-- ==== Sys2Proof/Tests/Slice0.lean ====
section
/-!
SUPPORT. The model's own tests: well-formedness with an ill-formed command for each check, and for the hypotheses of every statement a
state and operands that meet them.
-/
open Sys2Proof Sys2Proof.Machine
namespace Sys2Proof.Tests

/-! ## Commands and states -/

/-- Fields of a payload, as (size, value), little-endian. -/
def pay (l : List (Nat × Nat)) : List Byte := l.flatMap fun x => leBytes x.1 x.2

/-- Host 1's command with an inline payload and its right CRC. -/
def cmd (op cls idx : Nat) (l : List (Nat × Nat)) : Cmd :=
  let c : Cmd := { tclass := BitVec.ofNat 16 cls, tindex := BitVec.ofNat 16 idx, inl := pay l, plen := BitVec.ofNat 16 (pay l).length }
  { c with crc := Cmd.goodCrc (BitVec.ofNat 16 op) c }

/-- The same with a pointer payload. -/
def cmdP (op cls idx : Nat) (b : List Byte) : Cmd :=
  let c : Cmd := {
    flags := 1, tclass := BitVec.ofNat 16 cls, tindex := BitVec.ofNat 16 idx, plen := 16, ptr := b
    inl := pay [(8, 0), (4, b.length), (4, (crc32c b).toNat)] }
  { c with crc := Cmd.goodCrc (BitVec.ofNat 16 op) c }

/-- A running device: host 1 has a session and owns everything, memory serves, stage-1 runs, the rails are up. -/
def base : State :=
  { State.reset with
    hif := { State.reset.hif with
      ready := true, sess := Vector.replicate 4 { isOpen := true }, viewOwner := Vector.replicate 5 1, portOwner := Vector.replicate 4 1
      chainOwner := Vector.replicate 4 1, xsetOwner := Vector.replicate 4 1, layerOwner := Vector.replicate 24 1
      loopOwner := Vector.replicate 64 1 }
    mem := { State.reset.mem with st := .ready }
    mgt := { State.reset.mgt with st := .run }
    sec := { State.reset.sec with st := .operational, role := Vector.replicate 4 2 }
    pwr := { State.reset.pwr with seqDone := true, step := 9, pgood := 15, doms := 0xFFFFFFFFFFFFFFFFFFFFFFFFFFFFFFFFFFFF } }

def State.resetOpen : State := { State.reset with hif := { State.reset.hif with sess := Vector.replicate 4 { isOpen := true } } }
def withLoop (st : LoopSt) : State := { base with cle := { base.cle with loops := Vector.replicate 64 { st := st } } }
def withBuf : State := { base with
  cmp := { base.cmp with bufs := [{ handle := 0x100, owner := 1, size := 65536, place := some 0 }] } }
def withPorts : State := { base with seq := { base.seq with ports := Vector.replicate 4 { enable := true } } }
def withOctets : State := { base with
  glk := { base.glk with octets := Vector.replicate 16 { allotted := true, rate := 1, st := .ready } } }
def withArray (st : ArrSt) : State := { base with ahm := { base.ahm with arrays := Vector.replicate 4 { st := st } } }
def withPipe : State := { base with cmp := { base.cmp with pipes := Vector.replicate 24 { view := some 0 } } }
def withCluster : State := { base with fab := { base.fab with clusters := Vector.replicate 64 { st := .active, assigned := true, role := 1 } } }
def withRole (r : BitVec 2) : State := { base with sec := { base.sec with role := Vector.replicate 4 r } }
def withKey : State := { base with sec := { base.sec with role := Vector.replicate 4 1, keys := Vector.replicate 64 { loaded := true, owner := 1 } } }
theorem cmd_crc (op cls idx : Nat) (l : List (Nat × Nat)) : Cmd.crcOk (BitVec.ofNat 16 op) (cmd op cls idx l) = true := by
  simp [Cmd.crcOk, cmd, Cmd.goodCrc, Cmd.isPtr, Cmd.header]
theorem leBytes_four (n : Nat) : leBytes 4 n = [BitVec.ofNat 8 n, BitVec.ofNat 8 (n / 256), BitVec.ofNat 8 (n / 256 / 256), BitVec.ofNat 8 (n / 256 / 256 / 256)] := by
  simp [leBytes]
theorem cmdP_crc (op cls idx : Nat) (b : List Byte) : Cmd.crcOk (BitVec.ofNat 16 op) (cmdP op cls idx b) = true := by
  have h : Cmd.ptrCrc (cmdP op cls idx b) = (crc32c b).toNat := by
    have := (crc32c b).isLt
    simp only [Cmd.ptrCrc, cmdP, pay, List.flatMap_cons, List.flatMap_nil, leBytes_four]
    simp [leBytes, u32, u16, u8]
    omega
  have g : (cmdP op cls idx b).ptr = b := rfl
  have e : ((cmdP op cls idx b).crc == Cmd.goodCrc (BitVec.ofNat 16 op) (cmdP op cls idx b)) = true := by
    simp [cmdP, Cmd.goodCrc, Cmd.header]
  simp only [Cmd.crcOk, e, h, g, beq_self_eq_true, Bool.or_true, Bool.and_self]
/-- A command passes all its checks but that of its CRC. -/
def passes (sp : OpSpec) (c : Cmd) (s : State) : Bool :=
  !(deaf c s) && !(ringStops c s) && !(ringWaits c s) && (refusal sp c (atChecks c s)).isNone
theorem accepts (sp : OpSpec) (c : Cmd) (s : State) (h : Cmd.crcOk sp.op c = true) (p : passes sp c s = true) : accepted sp c s = true := by
  simp only [passes, Bool.and_eq_true] at p
  simp only [accepted, isRead, h, p, Bool.and_self]
def holdBase : State := { base with
  seq := { base.seq with ports := Vector.replicate 4 { enable := true, st := .run, seqs := Vector.replicate 4 (some [{ holdBreak := true }]) } }
  ill := { base.ill with drivers := upd base.ill.drivers 0 fun d => { d with port := some 0 } }
  tim := { base.tim with bind := Vector.replicate 5 4 }
  slc := { base.slc with stores := Vector.replicate 5 { colours := 1, width := 1024, height := 16 } } }
def loopReady (st : LoopSt) : State := { base with cle := { base.cle with
  loops := Vector.replicate 64 { st := st, coefs := Vector.replicate 8 (some {}) } } }
def pipeBusy : State := { base with cmp := { base.cmp with
  views := Vector.replicate 5 { composing := some { layers := [(0, {})] } } } }
def ingestBase : State := { withBuf with hif := { withBuf.hif with
  ingests := [{ opcode := 0x0909, cmd := cmd 0x909 0x19 0 [(4, 0x100), (4, 0), (8, 0), (8, 64), (8, 64)] }] } }
def withKem : State := { base with sec := { base.sec with role := Vector.replicate 4 1, kem := Vector.replicate 4 (some ([], [])) } }
def twoBlack : List Slot := [{ black := true, dur := 0x800000 }, { black := true, dur := 0x800000 }]
def seqBase : State := { base with
  ahm := { base.ahm with arrays := Vector.replicate 4 { capsValid := true } }
  glk := { base.glk with
    octets := Vector.replicate 16 { allotted := true, rate := 2, st := .ready }, ports := Vector.replicate 4 { allot := { count := 15, rate := 2 } } }
  seq := { base.seq with ports := Vector.replicate 4 { enable := true, shadow := #v[some twoBlack, none, none, none] } } }
def withNonce : State := { base with sec := { base.sec with nonce := Vector.replicate 4 (some []) } }
theorem firstOf_nones (l : List (Option Refuse)) (h : ∀ x ∈ l, x = none) : firstOf l = none := by
  induction l with
  | nil => rfl
  | cons a l ih =>
    have ha := h a (List.mem_cons_self ..)
    subst ha
    exact ih fun x hx => h x (List.mem_cons_of_mem _ hx)
theorem checks_nones (l : List (Option Refuse)) (h : ∀ x ∈ l, x = none) : checks l = none := by
  simp [checks, firstOf_nones l h]
theorem chk_ok {b : Bool} (h : b = false) (r : Refuse) : chk b r = none := by simp [h, chk]
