-- ==== Sys2Proof/Machine/Core.lean ====
section
/-!
DEFINITION. The machine as the host runs it.
-/

def Sys2Proof.core : Host.Core :=
  { State := Sys2Proof.Machine.State
    Fault := Sys2Proof.Machine.Fault
    Refusal := Sys2Proof.Machine.Refusal
    step := Sys2Proof.Machine.step
    reset := Sys2Proof.Machine.State.reset }
end

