-- ==== Sys2Proof/Tests/Slice0.lean ====
section
/-!
SUPPORT. The model's own tests: words written out from the encodings of 30_encoding.md, the vectors of
95_test_vectors.md on the reference instance, and for every statement with hypotheses a state and
operands that meet them.
-/

namespace Sys2Proof.Tests

open Sys2Proof.Machine

/-! ## Well-formedness: an ill-formed term for each check -/

/-- 20 R45: a value in a write to bank 0x00. -/
theorem test_value_to_control_bank_is_ill_formed :
    (Instr.wr 0x00#8 3#24 (.value 1)).wellFormed = false := by decide

/-- 20 R45: a control word in a write to a numeric bank. -/
theorem test_word_to_numeric_bank_is_ill_formed :
    (Instr.wr 0x08#8 3#24 (.word 1#32)).wellFormed = false := by decide

/-- 30 R71: RUN spelled as a plain write. -/
theorem test_command_as_plain_write_is_ill_formed :
    (Instr.wr 0x00#8 0#24 (.word 1#32)).wellFormed = false := by decide

/-! ## Decoding: words written out from the spec -/

/-- 30 R66: CMD words. -/
theorem test_decode_commands :
    decode (.host 0x100000000#33 (some (.word 0x00000001#32))) = .ok .run ∧
    decode (.host 0x100000000#33 (some (.word 0x00000002#32))) = .ok .clear ∧
    decode (.host 0x100000000#33 (some (.word 0x00000003#32))) = .ok .sreset := ⟨rfl, rfl, rfl⟩

/-- 30 R65: stage codes. -/
theorem test_decode_stages :
    decode (.stage 0b0001#4) = .ok .check ∧ decode (.stage 0b0010#4) = .ok .bpf ∧
    decode (.stage 0b0011#4) = .ok .mix ∧ decode (.stage 0b0100#4) = .ok .lpfI ∧
    decode (.stage 0b0101#4) = .ok .lpfQ ∧ decode (.stage 0b0110#4) = .ok .form ∧
    decode (.stage 0b0111#4) = .ok .env ∧ decode (.stage 0b1000#4) = .ok .stat ∧
    decode (.stage 0b1001#4) = .ok .gate := ⟨rfl, rfl, rfl, rfl, rfl, rfl, rfl, rfl, rfl⟩

/-- 44 R138: `WR X[5], 3/4` is (1, 0x08000005, 3/4). -/
theorem test_decode_wr :
    decode (.host 0b100001000000000000000000000000101#33 (some (.value (3 / 4))))
      = .ok (.wr 0x08#8 5#24 (.value (3 / 4))) := rfl

/-- 95 Program 1 line 49: `RD YB_Q[8]` is (0, 0x0A000008). -/
theorem test_decode_rd :
    decode (.host 0b000001010000000000000000000001000#33 none) = .ok (.rd 0x0A#8 8#24) := rfl

/-- 30 R67 b: a reserved stage code; 30 R65: a resting one. -/
theorem test_decode_rejects_stage_codes :
    decode (.stage 11#4) = .error (.reservedStage 11#4) ∧
    decode (.stage 10#4) = .error (.restingStage 10#4) := ⟨rfl, rfl⟩

/-- 30 R72: forms the port has no transaction for. -/
theorem test_decode_rejects_transactions :
    decode (.host 0x108000005#33 none) = .error .writeWithoutPayload ∧
    decode (.host 0x008000005#33 (some (.value 1))) = .error .readWithPayload ∧
    decode (.host 0x108000005#33 (some (.word 1#32))) = .error .payloadKind ∧
    decode (.host 0x100000003#33 (some (.value 1))) = .error .payloadKind := ⟨rfl, rfl, rfl, rfl⟩

/-- CMD-7 and CMD-8 of 95 B5: illegal CMD words. -/
theorem test_illegal_command_words :
    decodeTableWord 32 0x00000101 = none ∧ decodeTableWord 32 0x00000004 = none ∧
    decodeTableWord 32 0x00000000 = none := ⟨rfl, rfl, rfl⟩

/-! ## The datapath on the reference instance (95 part B) -/

/-- IIR-1: impulse response, feedback sign. -/
theorem test_iir_1 :
    iir Num.rational [1/2, 1/2] [-1/2] 1 [1, 0, 0, 0, 0] 5 = [1/2, 3/4, 3/8, 3/16, 3/32] := by
  decide +kernel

◆ **Directions**:
When the word "isOpen" appears in a line of the listing, copy that line.

◆ **Exercise output**:
      ready := true, sess := Vector.replicate 4 { isOpen := true }, viewOwner := Vector.replicate 5 1, portOwner := Vector.replicate 4 1
def State.resetOpen : State := { State.reset with hif := { State.reset.hif with sess := Vector.replicate 4 { isOpen := true } } }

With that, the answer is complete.